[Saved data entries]
-- ==== Sys2Proof/Machine/Serial.lean ====
section
/-! DEFINITION. Serial transport (41_serial.md): the meanings of the transactions on the eight port registers and of
`SerialInit`, `IsPresent`, `WriteReady`, `SerWrite`, `ReadReady`, `SerRead`, `ResetFifos`, `BaudRate`, and the
transactions those operations issue after their first. -/

namespace Sys2Proof.Machine

/-- `WR.CTRL p, #d` (R140). -/
def execWrCtrl (p : Port) (d : Word) (s : State) : Host.Outcome State Fault Refusal :=
  .next ((writeCtrl p d s).returns .void)

/-- `RD.CTRL p` (R141). -/
def execRdCtrl (p : Port) (s : State) : Host.Outcome State Fault Refusal :=
  .next (s.returns (.value (zext16 (s.io p).ctrl)))

/-- `WR.SCTRL p, #d` (R145). -/
def execWrSctrl (p : Port) (d : Word) (s : State) : Host.Outcome State Fault Refusal :=
  .next ((writeSctrl p d s).returns .void)

/-- `RD.SCTRL p` (R144). -/
def execRdSctrl (p : Port) (s : State) : Host.Outcome State Fault Refusal :=
  .next (s.returns (.value (sctrlWord p s)))

/-- `WR.TXDATA p, #d` (R142). -/
def execWrTxdata (p : Port) (d : Word) (s : State) : Host.Outcome State Fault Refusal :=
  .next ((pushTx p (dataByte d) s).returns .void)

/-- `RD.RXDATA p` (R143). -/
def execRdRxdata (p : Port) (s : State) : Host.Outcome State Fault Refusal :=
  .next ((popRx p s).2.returns (.value (zext16 (popRx p s).1)))

/-- `SerialInit(port, rxInt)` (R148): steps 1 and 2, the port's selection and `WR.CTRL p, #CTRL_INIT`; steps 3 to 6
follow. -/
def execSerialInit (port : Port) (rxInt : Bool) (s : State) : Host.Outcome State Fault Refusal :=
  .next { writeCtrl port (zext16 s.cfg.ctrlInit) { s with port := some port } with
    mainPos := .initSctrl port rxInt }

/-- `IsPresent()` (R149): true, with no transaction; in a command list it is a step all the same (log 29, DESIGN
CHOICE). -/
def execIsPresent (s : State) : Host.Outcome State Fault Refusal :=
  .next (s.returns (.bool true))

/-- `WriteReady()` (R150): the full flag is clear. -/
def execWriteReady (s : State) : Host.Outcome State Fault Refusal :=
  .next (serialOp (fun p s => s.returns (.bool (!(sctrlWord p s).getLsbD 0))) s)

/-- `SerWrite(b)` (R151): `WR.TXDATA p, #b`, with no check and no wait. -/
def execSerWrite (b : Byte) (s : State) : Host.Outcome State Fault Refusal :=
  .next (serialOp (fun p s => (pushTx p b s).returns .void) s)

/-- `ReadReady()` (R152). -/
def execReadReady (s : State) : Host.Outcome State Fault Refusal :=
  .next (serialOp (fun p s => s.returns (.bool ((sctrlWord p s).getLsbD 1))) s)

/-- `SerRead()` (R153): the byte `RD.RXDATA p` gives. -/
def execSerRead (s : State) : Host.Outcome State Fault Refusal :=
  .next (serialOp (fun p s => (popRx p s).2.returns (.byte (popRx p s).1)) s)

/-- `BaudRate()` (R155): `BAUD_DECODE` of bits 7:6 of `SCTRL`. -/
def execBaudRate (s : State) : Host.Outcome State Fault Refusal :=
  .next (serialOp (fun p s => s.returns (.rate (baudOf s.cfg.baudDecode (dataBaud (sctrlWord p s))))) s)

/-- `RD.SCTRL p` of the drain loop of `ResetFifos`: with `RRDY` clear the loop ends and the ring is cleared next
(R154). `p` is the port at the operation's invocation (log 30, DESIGN CHOICE). -/
def fifoCheckStep (p : Port) (init : Option Bool) (s : State) : State :=
  { s with mainPos := if (sctrlWord p s).getLsbD 1 then .fifoPop p init else .ringClear init }

/-- `RD.RXDATA p` of the drain loop of `ResetFifos`; the byte is discarded (R154). -/
def fifoPopStep (p : Port) (init : Option Bool) (s : State) : State :=
  { (popRx p s).2 with mainPos := .fifoCheck p init }

/-- `ResetFifos()` (R154): the first `RD.SCTRL` of its drain loop. -/
def execResetFifos (s : State) : Host.Outcome State Fault Refusal :=
  .next (serialOp (fun p s => fifoCheckStep p none s) s)

/-- The last step of `SerialInit`: the transport is `Configured` (R148 step 6). -/
def initDone (s : State) : State := ({ s with serState := .configured }).finish .void

/-- `WR.RBCTL #1`, the last transaction of `ResetFifos`; inside `SerialInit` the enables follow if `rxInt` (R148,
R154). -/
def ringClearStep (init : Option Bool) (s : State) : State :=
  match init with
  | none => (ringReset 1 s).finish .void
  | some false => initDone (ringReset 1 s)
  | some true => { ringReset 1 s with mainPos := .initImask }

/-- Step 3 of `SerialInit`: `WR.SCTRL p` (R148); its `ResetFifos` follows. -/
def initSctrlStep (p : Port) (rxInt : Bool) (s : State) : State :=
  { writeSctrl p (initSctrlData s.cfg rxInt) s with mainPos := .fifoCheck p (some rxInt) }

/-- Step 5 of `SerialInit`, first transaction: `WR.IMASK #IMASK_INIT` (R148). -/
def initImaskStep (s : State) : State :=
  { writeImask (zext16 s.cfg.imaskInit) s with mainPos := .initModeRead }

/-- Step 5 of `SerialInit`, second transaction: `m <- RD.MODE` (R148). -/
def initModeReadStep (s : State) : State := { s with mainPos := .initModeWrite (zext16 s.modeReg) }

/-- Step 5 of `SerialInit`, third transaction, `WR.MODE #(m or 0x08)`, and step 6 (R148). -/
def initModeWriteStep (m : Word) (s : State) : State := initDone (writeMode (m ||| 0x08) s)

end Sys2Proof.Machine
end

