/-- `RD.RBSTAT`, `RD.RBRD`, `RD.RBWR` (R174, R182, R183): the value, and no other change. `WR.RBCTL #d` (R176): with
`CLR` both cursors become 0; the array and `FLT` stay; without it nothing happens. -/
def Obligations.RingStatusAndClear : Prop :=
  EncodesAs .rdRbstat 0x00310000 0xFFFFFFFF ∧ EncodesAs .rdRbrd 0x00330000 0xFFFFFFFF ∧
  EncodesAs .rdRbwr 0x00340000 0xFFFFFFFF ∧
  (∀ s : State,
    exec .rdRbstat s = .next { s with result := .value (if s.writeHead ≠ s.readHead then 1 else 0) } ∧
    exec .rdRbrd s = .next { s with result := .value s.readHead } ∧
    exec .rdRbwr s = .next { s with result := .value s.writeHead }) ∧
  ∀ (d : Word) (s : State),
    EncodesAs (.wrRbctl d) 0x80350000 0xFFFF0000 ∧
    (d.getLsbD 0 = true → exec (.wrRbctl d) s = .next { s with readHead := 0, writeHead := 0, result := .void }) ∧
    (d.getLsbD 0 = false → exec (.wrRbctl d) s = .next { s with result := .void })

/-- `RD.RBAVAIL` (R175): the literal formula, for every `AVAIL_CAP` in 16 bits (modulo 65536 where it would leave them,
which is the model's choice, log 26); for legal cursors and
`AVAIL_CAP = N - 1` it is the free space where the cursors have not wrapped and the free space plus one where they
have, and never above `N - 1`. -/
def Obligations.AvailableIsTheLiteralFormula : Prop :=
  EncodesAs .rdRbavail 0x00320000 0xFFFFFFFF ∧
  ∀ s : State, ∃ v : Word, exec .rdRbavail s = .next { s with result := .value v } ∧
    (s.readHead.toNat ≤ s.writeHead.toNat →
      (v.toNat + (s.writeHead.toNat - s.readHead.toNat)) % 65536 = s.cfg.availCap % 65536) ∧
    (s.writeHead.toNat < s.readHead.toNat → v.toNat = s.readHead.toNat - s.writeHead.toNat) ∧
    (s.readHead.toNat < s.cfg.bufLen → s.writeHead.toNat < s.cfg.bufLen → s.cfg.bufLen ≤ 65536 →
      s.cfg.availCap = s.cfg.bufLen - 1 →
      (s.readHead.toNat ≤ s.writeHead.toNat →
        v.toNat = s.cfg.availCap - (s.writeHead.toNat - s.readHead.toNat) ∧
        v.toNat = s.cfg.bufLen - 1 - ringUsed s) ∧
      (s.writeHead.toNat < s.readHead.toNat →
        v.toNat = s.cfg.bufLen - 1 - ringUsed s + 1) ∧
      v.toNat ≤ s.cfg.bufLen - 1)

/-- Where both contexts keep to the rights table, the ring buffer has one writer and one reader (R170, R213, R250):
`writeHead` moves at a step of the interrupt context, or at the `WR.RBCTL` of `ResetFifos`; `readHead` moves at a step of
the main context; `IMASK` and `MODE` are written inside `SerialInit`; and no `BUS_NOT_OWNED` is raised. The table's
predicate, with the points it settles, is the model's, log 19. -/
def Obligations.RightsKeepTheDiscipline : Prop :=
  ∀ s t, step s = .next t → (MainTurn s → mainWithinRights s = true) → intWithinRights s = true →
    (t.writeHead ≠ s.writeHead →
      (nextMove s = .int ∧ s.inIrq = true) ∨ (MainTurn s ∧ ∃ init, s.mainPos = .ringClear init)) ∧
    (t.readHead ≠ s.readHead → MainTurn s) ∧
    (t.imask ≠ s.imask ∨ t.modeReg ≠ s.modeReg → MainTurn s ∧ insideInit s.mainPos = true) ∧
    t.flt.getLsbD 0 = s.flt.getLsbD 0

/-- `RbWrite`, `RbRead`, `RbCanRead`, `RbAvailable` (R177, R178, R179, R181): each does what its one transaction does,
and returns that transaction's value at its own type. -/
def Obligations.RingOperationsAreTheirTransactions : Prop :=
  ∀ (s : State) (b : Byte),
    (∃ t, exec (.wrRbdata (b.setWidth 16)) s = .next t ∧ exec (.rbWrite b) s = .next t) ∧
    (∃ t, exec .rdRbdata s = .next t ∧
      exec .rbRead s = .next { t with result := .byte (ringByte s s.readHead.toNat) }) ∧
    exec .rbCanRead s = .next { s with result := .bool (decide (s.writeHead ≠ s.readHead)) } ∧
    ∃ t, exec .rdRbavail s = .next t ∧ exec .rbAvailable s = .next t

/-- The ring buffer is a queue (R171, R184): for legal parameters and cursors a write with room appends its byte to
the queued ones, and a read of a buffer that is not empty takes the oldest; neither raises a fault. -/
def Obligations.RingRefinesAQueue : Prop :=
  ∀ s : State, Legal s →
    (∀ d, ringFull s = false → ∃ t, exec (.wrRbdata d) s = .next t ∧
      ringContents t = ringContents s ++ [d.setWidth 8] ∧ t.flt = s.flt) ∧
    (ringEmpty s = true ↔ ringContents s = []) ∧
    ∀ b rest, ringContents s = b :: rest → ∃ t, exec .rdRbdata s = .next t ∧
      t.result = .value (b.setWidth 16) ∧ ringContents t = rest ∧ t.flt = s.flt

/-- FIFO order within capacity (R184): from every empty legal state, at most `N - 1` writes and then as many reads give
the bytes back in the order written, raise no fault and leave the buffer empty. -/
def Obligations.RingKeepsFifoOrder : Prop :=
  ∀ (s : State) (bytes : List Byte), Legal s → ringEmpty s = true → bytes.length ≤ s.cfg.bufLen - 1 →
    ∃ t u rs, execAll (bytes.map fun b => .wrRbdata (b.setWidth 16)) s = some (t, rs) ∧
      execAll (List.replicate bytes.length .rdRbdata) t = some (u, bytes.map fun b => .value (b.setWidth 16)) ∧
      u.flt = s.flt ∧ ringEmpty u = true

/-- Empty and full are told apart (R171, R186): for legal parameters and cursors they never hold together, full is
`used = N - 1`, empty is `used = 0`, and no more than `N - 1` bytes are ever queued. -/
def Obligations.EmptyAndFullAreToldApart : Prop :=
  ∀ s : State, Legal s →
    (ringEmpty s && ringFull s) = false ∧ (ringFull s = true ↔ ringUsed s = s.cfg.bufLen - 1) ∧
    (ringEmpty s = true ↔ ringUsed s = 0) ∧ ringUsed s ≤ s.cfg.bufLen - 1

/-- The drain routine in the interrupt context (R180), transaction by transaction: the check goes on to the read exactly
where a byte is there; the read takes the head of the FIFO (on an empty one, which the check excludes, it is flagged and
the byte is free); the write is the ring's, on a full buffer too, where it raises `RB_OVERFLOW`; and the check is next.
And the whole, `INT` moving alone: a routine at its start empties the receive FIFO into the ring, in order, in three
transactions a byte and one more, if the ring has room; and is then at its exit, with no fault raised. The position
that stands for the exit is the model's, log 24. -/
def Obligations.DrainRoutineMovesTheFifoIntoTheRing : Prop :=
  (∀ (s : State) (p : Port), nextMove s = .int → s.inIrq = true → s.port = some p →
    (s.intPos = some .atCheck →
      step s = .next { afterChoice s with intPos := if (s.io p).rxFifo = [] then none else some .atRead }) ∧
    (∀ b rest, s.intPos = some .atRead → (s.io p).rxFifo = b :: rest → ∃ t, step s = .next t ∧
      t.io p = { s.io p with rxFifo := rest } ∧ (∀ q, q ≠ p → t.io q = s.io q) ∧ SameBytes s t ∧
      t = { afterChoice s with ext := t.ext, ctrl2 := t.ctrl2, intPos := some (.atWrite b) }) ∧
    (s.intPos = some .atRead → (s.io p).rxFifo = [] → ∃ t b, step s = .next t ∧ SameBytes s t ∧
      t = { afterChoice s with
        flt := s.flt ||| 8, raised := s.raised ++ [.rxUnderflow p], intPos := some (.atWrite b), draws := t.draws }) ∧
    (∀ b, s.intPos = some (.atWrite b) → ∃ t, step s = .next t ∧ RingWritten b s t ∧
      (∀ a, cpByte t a = cpByte s a) ∧
      t = { afterChoice s with
        buf := t.buf, writeHead := t.writeHead, flt := t.flt, raised := t.raised, intPos := some .atCheck })) ∧
  ∀ (s : State) (p : Port) (rest : List Move), Legal s → s.inIrq = true → s.intPos = some .atCheck →
    s.port = some p → ringUsed s + (s.io p).rxFifo.length ≤ s.cfg.bufLen - 1 →
    s.script = List.replicate (3 * (s.io p).rxFifo.length + 1) .int ++ rest →
    ∃ u, Steps (3 * (s.io p).rxFifo.length + 1) s u ∧ u.intPos = none ∧ u.inIrq = true ∧
      (u.io p).rxFifo = [] ∧ ringContents u = ringContents s ++ (s.io p).rxFifo ∧ u.flt = s.flt ∧
      u.readHead = s.readHead ∧ u.script = rest

/-- `RxDrain()` issued as an instruction on a selected port (R180): with nothing received it returns at once; else its
read of `RXDATA` comes next. Either way it is a use of the transport (R156), and nothing else changes. Then, one
transaction a step of `MAIN`: the read takes the head of the FIFO, or is flagged where it finds none (another context
may have taken it); the write is the ring's, with `RB_OVERFLOW` on a full buffer; the check returns or goes on. The
split into steps and the use are the model's reading (logs 13, 15), and that the loop keeps the port it was invoked on
is the model's choice (log 30). -/
def Obligations.RxDrainRunsItsLoop : Prop :=
  (∀ (s : State) (p : Port), s.port = some p → ∃ v, (s.serState ≠ .uninitialized → v = .active) ∧
    ((s.io p).rxFifo = [] →
      exec .rxDrain s = .next { s with serState := v, mainPos := .idle, result := .void }) ∧
    ((s.io p).rxFifo ≠ [] → exec .rxDrain s = .next { s with serState := v, mainPos := .drain p .atRead })) ∧
  ∀ (s : State) (p : Port), MainTurn s →
    (∀ b rest, s.mainPos = .drain p .atRead → (s.io p).rxFifo = b :: rest → ∃ t, step s = .next t ∧
      t.io p = { s.io p with rxFifo := rest } ∧ (∀ q, q ≠ p → t.io q = s.io q) ∧ SameBytes s t ∧
      t = { afterChoice s with ext := t.ext, ctrl2 := t.ctrl2, mainPos := .drain p (.atWrite b) }) ∧
    (s.mainPos = .drain p .atRead → (s.io p).rxFifo = [] → ∃ t b, step s = .next t ∧ SameBytes s t ∧
      t = { afterChoice s with
        flt := s.flt ||| 8, raised := s.raised ++ [.rxUnderflow p], mainPos := .drain p (.atWrite b)
        draws := t.draws }) ∧
    (∀ b, s.mainPos = .drain p (.atWrite b) → ∃ t, step s = .next t ∧ RingWritten b s t ∧
      (∀ a, cpByte t a = cpByte s a) ∧
      t = { afterChoice s with
        buf := t.buf, writeHead := t.writeHead, flt := t.flt, raised := t.raised, mainPos := .drain p .atCheck }) ∧
    (s.mainPos = .drain p .atCheck → (s.io p).rxFifo = [] →
      step s = .next { afterChoice s with mainPos := .idle, result := .void }) ∧
    (s.mainPos = .drain p .atCheck → (s.io p).rxFifo ≠ [] →
      step s = .next { afterChoice s with mainPos := .drain p .atRead })

/-! ### Faults, the interrupt gate, contexts -/

/-- `RD.FLT`, `WR.MODE`, `RD.MODE`, `WR.IMASK`, `RD.IMASK` (R208 to R212): the register's own bits, and no other
change. -/
def Obligations.PlatformRegisters : Prop :=
  EncodesAs .rdFlt 0x00020000 0xFFFFFFFF ∧ EncodesAs .rdMode 0x00200000 0xFFFFFFFF ∧
  EncodesAs .rdImask 0x00210000 0xFFFFFFFF ∧
  ∀ (d : Word) (s : State),
    EncodesAs (.wrMode d) 0x80200000 0xFFFF0000 ∧ EncodesAs (.wrImask d) 0x80210000 0xFFFF0000 ∧
    exec .rdFlt s = .next { s with result := .value (s.flt.setWidth 16) } ∧
    exec (.wrMode d) s = .next { s with modeReg := d.setWidth 8, result := .void } ∧
    exec .rdMode s = .next { s with result := .value (s.modeReg.setWidth 16) } ∧
    exec (.wrImask d) s = .next { s with imask := d.setWidth 3, result := .void } ∧
    exec .rdImask s = .next { s with result := .value (s.imask.setWidth 16) }

/-- No step of any agent clears a bit of `FLT` (R26, R191). -/
def Obligations.FaultFlagsAreSticky : Prop :=
  ∀ s t, step s = .next t → ∀ k, s.flt.getLsbD k = true → t.flt.getLsbD k = true

/-- Nothing stops the block (R190): every step of every agent answers a next state, whatever state it is taken from, and
raises at most one fault (R191, R206). -/
def Obligations.EveryStepGoesOnWithAtMostOneFault : Prop :=
  ∀ s, ∃ t, step s = .next t ∧ (t.raised = s.raised ∨ ∃ f, t.raised = s.raised ++ [f])

/-- The interrupt condition (R200), conjunct by conjunct. -/
def Obligations.InterruptCondition : Prop :=
  ∀ s : State, irq s = true ↔
    (∃ p, (s.io p).rxFifo ≠ [] ∧ (s.io p).rint = true) ∧ s.modeReg.getLsbD 3 = true ∧
      s.imask.toNat < s.cfg.rxIrqLevel

/-- `INT_ENTER` (R201): where the condition holds outside the interrupt context, it becomes active at the start of the
drain routine; of the block nothing else changes, and on a selected port the routine's invocation makes the transport
`Active`, as program P3 shows (log 15). `INT_EXIT` (R203): at the routine's exit the main context resumes, and nothing
is restored. For the handler of R201, which issues nothing after `RxDrain`, that is at once; what another issues first
is the model's (log 24). -/
def Obligations.InterruptEntryAndExit : Prop :=
  (∀ s : State, nextMove s = .int → s.inIrq = false → irq s = true → ∃ t, step s = .next t ∧
    t.inIrq = true ∧ t.intPos = some .atCheck ∧ t.intIdx = 0 ∧ t.intOp = .idle ∧
    t = { afterChoice s with
      inIrq := t.inIrq, intPos := t.intPos, intIdx := t.intIdx, intOp := t.intOp, serState := t.serState } ∧
    (s.port = none → t.serState = s.serState) ∧
    (s.port ≠ none → s.serState ≠ .uninitialized → t.serState = .active)) ∧
  (∀ s : State, nextMove s = .int → s.inIrq = true → drainOver s = true → handlerDone s = true →
    step s = .next { afterChoice s with inIrq := false, intPos := none }) ∧
  ∀ s : State, s.handler = [] → s.intOp = .idle → handlerDone s = true

/-- The interrupt context is entered and left by a step of `INT` alone, is entered only where the condition holds and it
is not active, and left only at the end of its routine, and it keeps what the main context was doing (R201, R203, R204,
R213). That it is left only where what its handler issues after `RxDrain` is exhausted too, and the fields that hold the
end of the routine, are the model's choice, log 24; R203 asks only that `RxDrain` is at its exit. -/
def Obligations.ContextChangesOnlyByEntryAndExit : Prop :=
  ∀ s t, step s = .next t → s.inIrq ≠ t.inIrq →
    nextMove s = .int ∧ (t.inIrq = true → irq s = true) ∧
    (t.inIrq = false → drainOver s = true ∧ handlerDone s = true) ∧
    t.mainPos = s.mainPos ∧ t.idx = s.idx ∧ t.prog = s.prog ∧ t.result = s.result ∧
    t.imask = s.imask ∧ t.modeReg = s.modeReg

/-- With no port selected the routine issues nothing, goes straight to `INT_EXIT`, and the condition still holds: the
main context may be starved for ever (R202; that these are two steps, and the fields that hold the routine's position,
are the model's reading, log 24). -/
def Obligations.NoSelectedPortStarvesMain : Prop :=
  ∀ s rest, s.port = none → s.inIrq = false → s.intPos = none → s.handler = [] → irq s = true →
    s.script = .int :: .int :: rest →
    Steps 2 s { s with script := rest, intIdx := 0, intOp := .idle } ∧
    irq { s with script := rest, intIdx := 0, intOp := .idle } = true

/-! ### Reset and invariants -/

/-- The values R44 states for block reset. -/
def Obligations.ResetValues : Prop :=
  State.reset.req = false ∧ State.reset.taken = false ∧ State.reset.cpReady = false ∧
  State.reset.cpState = State.reset.cfg.cpResetState ∧
  (∀ p, (State.reset.io p).ctrl = 0 ∧ (State.reset.io p).baud = 0 ∧ (State.reset.io p).subfn = 0 ∧
    (State.reset.io p).rint = false ∧ (State.reset.io p).txFifo = [] ∧ (State.reset.io p).txLine = [] ∧
    (State.reset.io p).rxFifo.length ≤ State.reset.cfg.rxDepth) ∧
  State.reset.modeReg.getLsbD 3 = false ∧ State.reset.imask = 7 ∧ State.reset.inIrq = false ∧
  State.reset.readHead = 0 ∧ State.reset.writeHead = 0 ∧ State.reset.flt = 0 ∧
  State.reset.port = none ∧ State.reset.serState = .uninitialized

/-- The invariants hold at reset: the state is legal, the flags record the faults raised, no port is needed, and the
interrupt context keeps to its rights. -/
def Obligations.ResetIsLegal : Prop :=
  Legal State.reset ∧ FltRecords State.reset ∧ PortSelected State.reset ∧ intWithinRights State.reset = true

**WHAT THIS TASK INVOLVES:** The first line of the entries, the line with "registers and of", and every line between them should be retyped exactly, and nothing else.

**EXPECTED ANSWER:**
-- ==== Sys2Proof/Machine/Serial.lean ====
section
/-! DEFINITION. Serial transport (41_serial.md): the meanings of the transactions on the eight port registers and of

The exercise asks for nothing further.